→ Your goal
Using the data below, return all lines in which "have" appears.

→ Dataset
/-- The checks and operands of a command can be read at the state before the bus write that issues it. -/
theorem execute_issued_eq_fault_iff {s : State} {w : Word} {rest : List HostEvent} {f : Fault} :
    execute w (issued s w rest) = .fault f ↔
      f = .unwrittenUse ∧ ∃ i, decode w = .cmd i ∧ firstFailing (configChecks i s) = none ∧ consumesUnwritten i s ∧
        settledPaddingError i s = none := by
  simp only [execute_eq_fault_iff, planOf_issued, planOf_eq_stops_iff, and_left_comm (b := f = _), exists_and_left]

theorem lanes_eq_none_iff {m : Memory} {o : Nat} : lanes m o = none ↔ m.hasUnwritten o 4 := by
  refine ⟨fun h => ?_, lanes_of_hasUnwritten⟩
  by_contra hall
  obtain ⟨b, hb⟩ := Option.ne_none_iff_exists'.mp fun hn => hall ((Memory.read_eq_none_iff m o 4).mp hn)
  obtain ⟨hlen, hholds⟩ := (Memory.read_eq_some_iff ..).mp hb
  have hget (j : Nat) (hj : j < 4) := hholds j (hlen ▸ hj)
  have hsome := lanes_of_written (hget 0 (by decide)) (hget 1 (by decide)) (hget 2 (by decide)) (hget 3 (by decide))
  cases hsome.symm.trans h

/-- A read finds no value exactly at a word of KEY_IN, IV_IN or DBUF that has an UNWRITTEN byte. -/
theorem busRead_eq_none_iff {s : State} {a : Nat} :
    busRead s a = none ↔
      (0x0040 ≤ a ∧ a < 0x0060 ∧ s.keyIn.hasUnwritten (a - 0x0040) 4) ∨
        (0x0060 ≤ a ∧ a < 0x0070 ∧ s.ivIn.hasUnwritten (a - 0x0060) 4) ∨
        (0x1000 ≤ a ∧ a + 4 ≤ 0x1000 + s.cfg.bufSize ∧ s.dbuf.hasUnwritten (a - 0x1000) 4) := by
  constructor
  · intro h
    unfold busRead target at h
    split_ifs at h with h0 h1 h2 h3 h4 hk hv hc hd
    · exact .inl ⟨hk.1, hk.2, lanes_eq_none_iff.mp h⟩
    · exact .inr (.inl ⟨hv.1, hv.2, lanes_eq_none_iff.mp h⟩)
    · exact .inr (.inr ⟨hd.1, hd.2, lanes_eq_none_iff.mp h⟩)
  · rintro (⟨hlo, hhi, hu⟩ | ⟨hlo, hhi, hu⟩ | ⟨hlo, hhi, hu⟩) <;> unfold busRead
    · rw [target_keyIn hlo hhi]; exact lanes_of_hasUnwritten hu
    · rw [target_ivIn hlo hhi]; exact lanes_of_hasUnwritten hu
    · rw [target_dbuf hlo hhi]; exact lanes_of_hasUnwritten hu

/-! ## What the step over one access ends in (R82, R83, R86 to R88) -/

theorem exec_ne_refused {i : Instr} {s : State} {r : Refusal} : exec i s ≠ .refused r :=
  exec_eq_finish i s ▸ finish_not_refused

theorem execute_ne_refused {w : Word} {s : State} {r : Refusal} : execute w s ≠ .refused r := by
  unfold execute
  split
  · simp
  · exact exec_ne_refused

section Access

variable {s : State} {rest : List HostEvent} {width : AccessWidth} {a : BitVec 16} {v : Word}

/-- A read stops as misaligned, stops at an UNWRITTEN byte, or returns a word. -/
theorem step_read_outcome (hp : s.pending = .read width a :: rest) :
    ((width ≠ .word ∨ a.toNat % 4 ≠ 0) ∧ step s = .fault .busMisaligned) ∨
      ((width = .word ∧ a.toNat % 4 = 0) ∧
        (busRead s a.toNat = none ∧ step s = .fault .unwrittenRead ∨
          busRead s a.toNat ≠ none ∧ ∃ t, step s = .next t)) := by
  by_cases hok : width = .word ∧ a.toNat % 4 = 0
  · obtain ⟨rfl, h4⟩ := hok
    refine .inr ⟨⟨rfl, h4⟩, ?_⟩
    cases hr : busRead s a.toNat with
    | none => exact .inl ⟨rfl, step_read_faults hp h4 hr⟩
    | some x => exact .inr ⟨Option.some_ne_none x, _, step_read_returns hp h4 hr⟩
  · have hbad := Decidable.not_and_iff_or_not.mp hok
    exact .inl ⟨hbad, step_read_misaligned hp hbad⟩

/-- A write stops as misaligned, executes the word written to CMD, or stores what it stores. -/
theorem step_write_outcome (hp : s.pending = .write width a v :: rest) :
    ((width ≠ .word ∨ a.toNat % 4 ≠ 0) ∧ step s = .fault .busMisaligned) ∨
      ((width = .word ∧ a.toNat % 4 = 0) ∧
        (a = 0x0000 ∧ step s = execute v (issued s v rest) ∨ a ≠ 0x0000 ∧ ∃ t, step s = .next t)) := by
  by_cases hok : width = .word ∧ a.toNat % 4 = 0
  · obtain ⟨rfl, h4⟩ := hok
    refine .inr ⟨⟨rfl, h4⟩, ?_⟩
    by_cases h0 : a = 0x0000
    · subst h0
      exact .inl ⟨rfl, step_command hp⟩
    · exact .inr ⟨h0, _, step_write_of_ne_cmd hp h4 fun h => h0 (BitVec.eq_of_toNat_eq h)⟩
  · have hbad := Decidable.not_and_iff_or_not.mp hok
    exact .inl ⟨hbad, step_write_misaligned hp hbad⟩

==

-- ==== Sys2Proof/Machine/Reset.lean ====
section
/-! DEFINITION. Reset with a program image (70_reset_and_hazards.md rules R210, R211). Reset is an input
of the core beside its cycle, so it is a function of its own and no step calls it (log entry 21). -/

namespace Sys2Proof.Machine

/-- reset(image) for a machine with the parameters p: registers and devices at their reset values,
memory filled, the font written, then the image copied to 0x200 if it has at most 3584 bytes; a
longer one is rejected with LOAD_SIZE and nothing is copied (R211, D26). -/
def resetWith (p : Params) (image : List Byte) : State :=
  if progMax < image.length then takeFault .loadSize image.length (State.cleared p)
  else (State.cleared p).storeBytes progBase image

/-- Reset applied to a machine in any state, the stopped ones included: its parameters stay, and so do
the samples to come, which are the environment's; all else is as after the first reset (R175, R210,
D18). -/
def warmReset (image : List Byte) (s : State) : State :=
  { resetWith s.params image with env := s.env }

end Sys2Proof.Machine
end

→ Solution for this problem
  have hget (j : Nat) (hj : j < 4) := hholds j (hlen ▸ hj)
  have hsome := lanes_of_written (hget 0 (by decide)) (hget 1 (by decide)) (hget 2 (by decide)) (hget 3 (by decide))
  · have hbad := Decidable.not_and_iff_or_not.mp hok
  · have hbad := Decidable.not_and_iff_or_not.mp hok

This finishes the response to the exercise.